A Senate override of Schweitzer’s veto failed.
The irony of all this is that State Auditor Matt Rosendale, a Republican now running for the U.S. Senate, just a year ago welcomed these unregulated health care sharing ministries to Montana.
“A previously banned way to pay for health care costs is now available in Montana,” the Helena Independent Record reported on April 3, 2017.
“Matt Rosendale, commissioner of securities and insurance, announced on Monday that Medi-Share, a health care cost-sharing program, can operate in Montana. Christian Care Ministry Inc., had been banned from operating in the state after a 2007 District Court opinion found the company was selling insurance without registering in the state.

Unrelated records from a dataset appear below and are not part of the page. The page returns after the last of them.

/-! ## Translation -/

/-- The address is canonical: bits [63:55] are equal (R87). -/
def canonical (va : Word) : Bool := va.extractLsb' 55 9 == 0 || va.extractLsb' 55 9 == 0x1FF
/-- The 56 bits that translate. -/
def vaNat (va : Word) : Nat := (va.extractLsb' 0 56).toNat
/-- What a page table entry says (R89). -/
inductive Pte where
  | fault
  | next (table : Nat)
  | leaf (e : BitVec 64)
  deriving DecidableEq, Repr
/-- An entry read at a level (R89, R90): an invalid word of it ends the walk in a fault. -/
def pteOf (level : Nat) (lo hi : W32) : Pte :=
  let e : BitVec 64 := hi.bits ++ lo.bits
  if !lo.valid || !hi.valid || !e.getLsbD 0 || e &&& 0xFFFF000000000E40 != 0 then .fault
  else if e.getLsbD 1 then
    if level = 3 then (if e.extractLsb' 12 4 = 0 then .leaf e else .fault)
    else if level = 2 then (if e.extractLsb' 12 13 = 0 then .leaf e else .fault)
    else .fault
  else if level = 3 then .fault
  else .next (e.extractLsb' 12 36).toNat
/-- Index of a table's entry at a level (R88). -/
def pteIndex (level va : Nat) : Nat :=
  match level with
  | 0 => va / 2 ^ 47 % 512
  | 1 => va / 2 ^ 38 % 512
  | 2 => va / 2 ^ 25 % 8192
  | _ => va / 2 ^ 16 % 512
/-- The walk from a level (R88-R90), at most `fuel` levels: a translation cache entry, or none for a fault. -/
def State.walkFrom (s : State) (plot va : Nat) : (fuel : Nat) → (level table : Nat) → Option Tlb
  | 0, _, _ => none
  | n + 1, level, table =>
    let a := table + 8 * pteIndex level va
    match pteOf level (s.readWord plot a) (s.readWord plot (a + 4)) with
    | .fault => none
    | .next t => s.walkFrom plot va n (level + 1) (t * 4096)
    | .leaf e =>
      let big := level == 2
      some ⟨(s.plotAt plot).asid, e.getLsbD 8, big, (if big then va / 2 ^ 25 else va / 2 ^ 16), (e.extractLsb' 12 36) ++ (0 : BitVec 12),
        e.getLsbD 7, e.getLsbD 5, e.getLsbD 4, e.getLsbD 3, e.getLsbD 2⟩
/-- The addresses of the entries that a walk reads (R88). -/
def State.walkReads (s : State) (plot va : Nat) : (fuel : Nat) → (level table : Nat) → List Nat
  | 0, _, _ => []
  | n + 1, level, table =>
    let a := table + 8 * pteIndex level va
    a :: match pteOf level (s.readWord plot a) (s.readWord plot (a + 4)) with
      | .next t => s.walkReads plot va n (level + 1) (t * 4096)
      | _ => []
/-- The walk of an address for a plot. -/
def State.walkVa (s : State) (plot : Nat) (va : Word) : Option Tlb :=
  s.walkFrom plot (vaNat va) 4 0 (s.plotAt plot).root.toNat
/-- What becomes of a walk's reads of the tables (R91, R116, R121): a table homed on a removed die ends it, a home that does not cover the
stamp or whose bus is under retraining (R139) holds it, or they are done. -/
inductive WalkReads where
  | lost (die : Nat)
  | wait
  | done (s : State)
  deriving DecidableEq, Repr
/-- The deep SRAM that an address lies in is behind a vertical bus under retraining (R139). -/
def State.busHeldAt (s : State) (a : Nat) : Bool :=
  match window a with
  | .deep d _ => (s.dieAt d).retraining.isSome
  | _ => false
/-- A read of an engine, a walker or a fetch can be served at its home now: the stamp is covered (R116), no bus is retrained (R139), and a
transient region was not written in this clk (R84). -/
def State.mayRead (s : State) (stamp : List (BitVec 10)) (a : Nat) : Bool :=
  !s.backed a || (s.covers (s.homeDie a) stamp 8 && !s.busHeldAt a && !s.justWritten a)
/-- The response of a read at a home on another die merged (R116), which empties the plot's L1 (R117). -/
def State.mergeRead (s : State) (plot a : Nat) : State :=
  if !s.backed a || s.homeDie a = dieOf plot then s
  else (s.mergeDv (dieOf plot) (s.respStamp (s.homeDie a))).flushL1 plot
/-- A walk's reads, in order, ordinary reads at MODULE scope that leave their lines in slices (R91, log 94). -/
def State.readTables (s : State) (plot : Nat) (stamp : List (BitVec 10)) : List Nat → WalkReads
  | [] => .done s
  | a :: t =>
    if s.backed a && s.isRemoved (s.homeDie a) then .lost (s.homeDie a)
    else if !s.mayRead stamp a then .wait
    else ((s.mergeRead plot a).sliceUse a 0 .read).readTables plot stamp t
/-- A plot's page-table walk of an address under a stamp. -/
def State.walkTables (s : State) (plot : Nat) (stamp : List (BitVec 10)) (va : Word) : WalkReads :=
  s.readTables plot stamp (s.walkReads plot (vaNat va) 4 0 (s.plotAt plot).root.toNat)
/-- An entry kept in the 128-entry translation cache (R91), in which the entry longest unused comes first and leaves (log 95). -/
def State.fillTlb (s : State) (plot : Nat) (e : Tlb) : State :=
  s.modPlot plot fun x => { x with tlb := (if 128 ≤ x.tlb.length then x.tlb.drop 1 else x.tlb) ++ [e] }
/-- The entry serves an address of the plot's address space. -/
def Tlb.hits (t : Tlb) (asid : BitVec 12) (va : Nat) : Bool :=
  (t.glob || t.asid == asid) && t.page == (if t.big then va / 2 ^ 25 else va / 2 ^ 16)
/-- The entry that serves an address becomes the plot's most recently used (R91, log 95). -/
def State.touchTlb (s : State) (plot : Nat) (va : Word) : State :=
  let x := s.plotAt plot
  match x.tlb.find? fun t => t.hits x.asid (vaNat va) with
  | some e => if x.tlb.getLast? = some e then s else s.modPlot plot fun y => { y with tlb := y.tlb.filter (· != e) ++ [e] }
  | none => s
/-- The identity mapping of the plot SRAM windows (R155). -/
def windowEntry (va : Nat) : Option Tlb :=
  if 0x30000000000 ≤ va ∧ va < 0x30100000000 then
    some ⟨0, true, false, va / 2 ^ 16, BitVec.ofNat 48 (va / 2 ^ 16 * 2 ^ 16), false, true, false, true, true⟩
  else none
/-- The translation that a plot holds for an address. -/
def State.lookup (s : State) (plot : Nat) (va : Word) : Option Tlb :=
  match windowEntry (vaNat va) with
  | some e => some e
  | none => (s.plotAt plot).tlb.find? fun t => t.hits (s.plotAt plot).asid (vaNat va)
/-- Physical address, or offset into host memory, of an address under an entry. -/
def Tlb.addr (t : Tlb) (va : Word) : BitVec 48 :=
  t.pa + (if t.big then (va.extractLsb' 0 25).zeroExtend 48 else (va.extractLsb' 0 16).zeroExtend 48)
/-- Kinds of access: 0 load, 1 store, 2 fetch, 3 atomic or RED. The translation fault of a kind (R90). -/
def translationCause (kind : Nat) : BitVec 8 :=
  if kind = 0 then 0x08 else if kind = 2 then 0x03 else 0x09
/-- The leaf permits the kind (R90, R179). -/
def Tlb.permits (t : Tlb) (kind : Nat) : Bool :=
  match kind with
  | 0 => t.r
  | 1 => t.w
  | 2 => t.x
  | _ => t.r && t.w && t.atm
/-- What translating answers: an entry, a fault with the state in which it is taken, or a wait for the walker. -/
inductive Translation where
  | hit (e : Tlb)
  | trap (t : Trap) (s : State)
  | miss (s : State)
  deriving DecidableEq, Repr
/-- Translation for a slot, or for a stream word `ticket` (R87, R90, R91, R94, R96); a table on a removed die ends it (R121). -/
def State.translate (s : State) (plot slot : Nat) (ticket : Option Nat) (oc : BitVec 3) (va : Word) (kind : Nat) : Translation :=
  if !canonical va then .trap ⟨translationCause kind, va, 0x400000000⟩ s
  else match s.lookup plot va with
    | some e => if e.permits kind then .hit e else .trap ⟨(if kind = 2 then 0x04 else 0x0A), va, 0⟩ s
    | none =>
      match s.walks.find? fun w => w.2.plot == plot && w.2.slot == slot && w.2.va == va && w.2.kind == kind && w.2.ticket == ticket && !w.2.orphan with
      | some (id, w) =>
        if w.declined then .trap ⟨translationCause kind, va, 0x100000000⟩ { s with walks := tdel s.walks id }
        else match w.lost with
          | some d => .trap ⟨0x48, va, BitVec.ofNat 64 d⟩ { s with walks := tdel s.walks id }
          | none => .miss s
      | none => .miss { s with walks := tset s.walks s.nextId ⟨plot, slot, va, kind, none, false, ticket, oc, (s.causalAt (dieOf plot)).dv, none, W32.zero, 0, false, false⟩,
                               nextId := s.nextId + 1 }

“After a 2007 civil lawsuit filed by a pastor who said the program would not pay for expenses related to a heart condition, a Helena jury ordered Medi-Share to pay $850,000. The organization paid the medical bills after the pastor filed a civil lawsuit, according to then-insurance commissioner John Morrison.
“To qualify for coverage, potential members must meet several requirements including attesting ‘to a personal relationship with the Lord Jesus Christ.’ ”
“According to the Medi-Share website, a church leader may be interviewed to verify their testimony.
“Members must also agree to live by biblical standards and live by a healthy lifestyle, which includes not using tobacco or illegal drugs.
“Members must also only ‘engage in sexual relations within a Biblical Christian Marriage,’ according to the Christian Care Ministry website. Maternity medical expenses for newborns conceived outside of marriage are ineligible for sharing, according to the website, with rape reported to a law enforcement authority the only exception.”